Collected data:
_____

-- ==== Sys2Proof/Config.lean ====
section
/-! DEFINITION. The implementation parameters of 00_scope.md R7. The ones R7 marks OPEN, and `EXT_RSP_BYTES`,
which a model may set (D9), are the fields of `Params`: every state carries a `Params`, no step writes it, so a
statement about every state is a statement about every choice of the parameters. `Params.nominal` is the choice
`State.reset` makes (assumption log entry 1). -/

namespace Sys2Proof

/-- `RES` (R7): the device resolution, given per request; `req_res12 = 1` means 12-bit (R40). -/
inductive Resolution where
  | res14
  | res12
  deriving DecidableEq, Repr

/-- `CTRL_STYLE` (R7, R24, D14): one combined control line, or separate driver and receiver enables. -/
inductive CtrlStyle where
  | singleLine
  | deRePair
  deriving DecidableEq, Repr

/-- `CTRL_POLARITY` (R7, R24): for each control line, the electrical level that asserts it. -/
structure CtrlPolarity where
  deActiveHigh : Bool
  reActiveHigh : Bool
  txenActiveHigh : Bool
  deriving DecidableEq, Repr

/-- The parameters of R7 that an implementation fixes. Times are in microseconds. `tDevLatency` and `baud` are
`none` where nothing gives a figure (D26). -/
structure Params where
  /-- `EXT_RSP_BYTES`: response bytes of an extended command (D9). -/
  extRspBytes : Nat
  /-- `TXQ_CAP`, at least 1: capacity of the UART transmit queue (R33, D13). -/
  txqCap : Nat
  /-- `RX_CAP`: capacity of the UART receive buffer (R34, D26). -/
  rxCap : Nat
  ctrlStyle : CtrlStyle
  ctrlPolarity : CtrlPolarity
  /-- `T_DRV_SETTLE`: least wait after `enterTransmit` (R252). -/
  tDrvSettle : Nat
  /-- `T_RSP_WAIT`: the fixed response wait (R171, R254). -/
  tRspWait : Nat
  /-- `T_QUIET`: least quiet interval (R256). -/
  tQuiet : Nat
  /-- `T_EXT_HOLDOFF`: least wait after an extended command (R177, R256). -/
  tExtHoldoff : Nat
  /-- `T_DEV_LATENCY`: the device's response start latency (R253). -/
  tDevLatency : Option Nat
  /-- `BAUD`: the bus bit rate. -/
  baud : Option Nat
  /-- `USABLE_ADDR` (R51, D22), by the slots of its base addresses, so that no other address can stand in it. -/
  usableSlots : List (BitVec 6)
  deriving DecidableEq, Repr

/-- `READ_RSP_BYTES` (R7): response bytes of Get position and Get turns. -/
def Config.readRspBytes : Nat := 2

/-- `MAX_ATTEMPTS` (R7): the source's retry ceiling; the host loop takes any `maxAttempts ≥ 1` (R222, D17). -/
def Config.maxAttempts : Nat := 3

/-- The 64 device slots, the values of field `A` (R81). -/
def Config.slots : List (BitVec 6) := (List.range 64).map (BitVec.ofNat 6)

/-- The base address of a slot, `4*k` (R51, R81). -/
def Config.baseOfSlot (slot : BitVec 6) : Byte := slot.setWidth 8 <<< 2

/-- The 64 base addresses (R51). -/
def Config.baseAddresses : List Byte := Config.slots.map Config.baseOfSlot

/-- `USABLE_ADDR`: the base addresses devices occupy, a subset of the 64 (R7). -/
def Params.usableAddr (p : Params) : List Byte := p.usableSlots.map Config.baseOfSlot

/-- The parameters `State.reset` carries: the source's figures for the waits (R257), `EXT_RSP_BYTES = 0` (D9),
`USABLE_ADDR` all 64 (R7), and, where R7 only says OPEN, a DESIGN CHOICE of the model (log entry 1, unsafe): capacities
that satisfy the lower bounds of every vector of 95_test_vectors.md, two control lines, each asserted by a high level. -/
def Params.nominal : Params where
  extRspBytes := 0
  txqCap := 2
  rxCap := 512
  ctrlStyle := .deRePair
  ctrlPolarity := ⟨true, true, true⟩
  tDrvSettle := 10
  tRspWait := 30
  tQuiet := 3
  tExtHoldoff := 250000
  tDevLatency := none
  baud := none
  usableSlots := Config.slots

end Sys2Proof
end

_____

What you will do: Copy down each line in the entries that has the word "model".

Answer box:
which a model may set (D9), are the fields of `Params`: every state carries a `Params`, no step writes it, so a
`USABLE_ADDR` all 64 (R7), and, where R7 only says OPEN, a DESIGN CHOICE of the model (log entry 1, unsafe): capacities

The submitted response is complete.